[Stored data]
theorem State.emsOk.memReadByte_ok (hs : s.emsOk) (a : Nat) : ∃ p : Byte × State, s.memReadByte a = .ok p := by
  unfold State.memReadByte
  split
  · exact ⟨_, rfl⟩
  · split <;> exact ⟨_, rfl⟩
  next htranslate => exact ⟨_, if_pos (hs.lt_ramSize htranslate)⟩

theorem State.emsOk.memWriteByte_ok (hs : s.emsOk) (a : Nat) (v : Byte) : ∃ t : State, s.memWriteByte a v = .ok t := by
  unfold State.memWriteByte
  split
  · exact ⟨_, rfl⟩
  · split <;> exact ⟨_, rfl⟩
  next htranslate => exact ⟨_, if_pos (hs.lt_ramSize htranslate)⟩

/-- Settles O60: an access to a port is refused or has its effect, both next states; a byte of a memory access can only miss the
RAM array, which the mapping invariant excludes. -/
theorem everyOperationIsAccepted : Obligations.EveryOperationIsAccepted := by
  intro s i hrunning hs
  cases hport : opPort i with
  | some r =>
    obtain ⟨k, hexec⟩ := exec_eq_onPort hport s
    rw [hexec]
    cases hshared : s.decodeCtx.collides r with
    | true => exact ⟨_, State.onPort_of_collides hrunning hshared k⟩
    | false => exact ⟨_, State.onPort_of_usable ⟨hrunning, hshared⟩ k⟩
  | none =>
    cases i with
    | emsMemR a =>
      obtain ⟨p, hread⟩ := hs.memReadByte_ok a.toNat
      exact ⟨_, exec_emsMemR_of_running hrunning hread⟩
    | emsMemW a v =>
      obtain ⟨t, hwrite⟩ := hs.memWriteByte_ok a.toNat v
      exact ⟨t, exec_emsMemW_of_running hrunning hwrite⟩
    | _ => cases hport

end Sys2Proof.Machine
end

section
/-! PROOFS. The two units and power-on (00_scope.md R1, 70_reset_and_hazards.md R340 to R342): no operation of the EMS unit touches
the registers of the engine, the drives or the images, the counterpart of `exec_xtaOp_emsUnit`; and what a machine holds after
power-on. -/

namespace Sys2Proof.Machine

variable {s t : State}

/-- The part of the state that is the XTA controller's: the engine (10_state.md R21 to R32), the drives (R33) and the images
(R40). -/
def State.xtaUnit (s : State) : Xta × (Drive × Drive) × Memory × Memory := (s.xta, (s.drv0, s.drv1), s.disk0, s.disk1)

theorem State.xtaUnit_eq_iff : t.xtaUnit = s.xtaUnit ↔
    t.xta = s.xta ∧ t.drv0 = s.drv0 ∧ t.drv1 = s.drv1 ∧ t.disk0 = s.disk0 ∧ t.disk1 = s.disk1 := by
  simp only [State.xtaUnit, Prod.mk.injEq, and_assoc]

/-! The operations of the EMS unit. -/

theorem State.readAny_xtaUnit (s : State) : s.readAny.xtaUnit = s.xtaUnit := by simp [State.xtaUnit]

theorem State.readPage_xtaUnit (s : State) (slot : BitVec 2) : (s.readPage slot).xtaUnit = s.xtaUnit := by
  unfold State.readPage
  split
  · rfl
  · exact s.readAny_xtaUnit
* * *
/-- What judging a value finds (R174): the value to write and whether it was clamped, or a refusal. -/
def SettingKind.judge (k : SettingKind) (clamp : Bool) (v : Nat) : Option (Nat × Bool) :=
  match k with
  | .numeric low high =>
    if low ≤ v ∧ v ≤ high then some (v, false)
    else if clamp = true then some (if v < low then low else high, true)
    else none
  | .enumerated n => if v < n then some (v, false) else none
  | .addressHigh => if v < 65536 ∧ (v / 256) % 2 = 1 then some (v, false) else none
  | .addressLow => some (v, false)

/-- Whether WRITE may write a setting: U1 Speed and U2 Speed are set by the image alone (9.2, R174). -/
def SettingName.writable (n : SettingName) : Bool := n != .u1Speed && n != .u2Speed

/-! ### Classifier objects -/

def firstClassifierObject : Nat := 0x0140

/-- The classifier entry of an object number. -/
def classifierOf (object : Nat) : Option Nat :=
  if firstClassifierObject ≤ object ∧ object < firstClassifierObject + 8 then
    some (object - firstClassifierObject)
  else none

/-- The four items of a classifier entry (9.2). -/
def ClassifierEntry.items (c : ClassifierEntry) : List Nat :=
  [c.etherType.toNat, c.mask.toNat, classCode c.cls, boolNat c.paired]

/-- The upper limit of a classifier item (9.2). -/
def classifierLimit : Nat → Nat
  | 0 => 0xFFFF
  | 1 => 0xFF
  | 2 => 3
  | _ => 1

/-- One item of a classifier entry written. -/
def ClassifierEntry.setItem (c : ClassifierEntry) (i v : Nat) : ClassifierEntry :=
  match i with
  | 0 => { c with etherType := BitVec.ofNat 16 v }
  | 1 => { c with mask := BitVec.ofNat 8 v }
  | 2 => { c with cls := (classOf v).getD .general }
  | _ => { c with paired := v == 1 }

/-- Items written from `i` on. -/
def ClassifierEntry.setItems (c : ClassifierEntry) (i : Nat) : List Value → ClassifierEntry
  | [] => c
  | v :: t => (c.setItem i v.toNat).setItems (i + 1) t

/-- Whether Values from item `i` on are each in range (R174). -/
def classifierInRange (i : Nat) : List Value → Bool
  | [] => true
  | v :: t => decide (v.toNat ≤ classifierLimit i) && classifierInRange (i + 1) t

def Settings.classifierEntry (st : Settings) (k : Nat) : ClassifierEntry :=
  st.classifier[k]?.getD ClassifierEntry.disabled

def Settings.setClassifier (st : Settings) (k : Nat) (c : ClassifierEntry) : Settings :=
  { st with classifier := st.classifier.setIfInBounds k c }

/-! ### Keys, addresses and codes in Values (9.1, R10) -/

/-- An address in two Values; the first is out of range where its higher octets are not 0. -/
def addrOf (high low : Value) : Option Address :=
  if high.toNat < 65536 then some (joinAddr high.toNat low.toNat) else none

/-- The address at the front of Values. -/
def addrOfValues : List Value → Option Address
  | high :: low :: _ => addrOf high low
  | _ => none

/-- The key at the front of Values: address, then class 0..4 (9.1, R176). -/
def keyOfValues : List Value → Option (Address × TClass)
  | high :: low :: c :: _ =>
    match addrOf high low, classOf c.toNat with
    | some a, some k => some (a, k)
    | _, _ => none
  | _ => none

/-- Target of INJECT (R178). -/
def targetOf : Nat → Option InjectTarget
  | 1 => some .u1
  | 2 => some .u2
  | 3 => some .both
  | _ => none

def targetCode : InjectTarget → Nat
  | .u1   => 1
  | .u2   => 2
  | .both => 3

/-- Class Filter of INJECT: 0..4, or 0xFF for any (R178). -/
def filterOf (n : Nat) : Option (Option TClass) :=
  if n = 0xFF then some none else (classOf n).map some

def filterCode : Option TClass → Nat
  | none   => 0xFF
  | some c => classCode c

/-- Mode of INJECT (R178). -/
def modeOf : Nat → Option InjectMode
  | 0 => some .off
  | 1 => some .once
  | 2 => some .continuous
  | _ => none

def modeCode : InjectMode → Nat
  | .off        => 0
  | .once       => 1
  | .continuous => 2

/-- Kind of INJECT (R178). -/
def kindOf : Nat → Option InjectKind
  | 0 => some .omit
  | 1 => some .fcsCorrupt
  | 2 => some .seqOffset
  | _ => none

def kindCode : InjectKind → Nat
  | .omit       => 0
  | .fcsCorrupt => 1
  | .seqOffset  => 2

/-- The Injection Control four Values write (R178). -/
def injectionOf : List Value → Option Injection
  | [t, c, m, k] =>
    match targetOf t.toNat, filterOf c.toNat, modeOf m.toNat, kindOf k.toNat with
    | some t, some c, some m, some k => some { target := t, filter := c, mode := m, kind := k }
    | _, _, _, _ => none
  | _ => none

Work instruction:
Copy the lines above exactly. Start with the line containing "st with classifier", end with the line containing "def filterOf (n", and include both.

Output of the exercise:
  { st with classifier := st.classifier.setIfInBounds k c }

/-! ### Keys, addresses and codes in Values (9.1, R10) -/

/-- An address in two Values; the first is out of range where its higher octets are not 0. -/
def addrOf (high low : Value) : Option Address :=
  if high.toNat < 65536 then some (joinAddr high.toNat low.toNat) else none

/-- The address at the front of Values. -/
def addrOfValues : List Value → Option Address
  | high :: low :: _ => addrOf high low
  | _ => none

/-- The key at the front of Values: address, then class 0..4 (9.1, R176). -/
def keyOfValues : List Value → Option (Address × TClass)
  | high :: low :: c :: _ =>
    match addrOf high low, classOf c.toNat with
    | some a, some k => some (a, k)
    | _, _ => none
  | _ => none

/-- Target of INJECT (R178). -/
def targetOf : Nat → Option InjectTarget
  | 1 => some .u1
  | 2 => some .u2
  | 3 => some .both
  | _ => none

def targetCode : InjectTarget → Nat
  | .u1   => 1
  | .u2   => 2
  | .both => 3

/-- Class Filter of INJECT: 0..4, or 0xFF for any (R178). -/
def filterOf (n : Nat) : Option (Option TClass) :=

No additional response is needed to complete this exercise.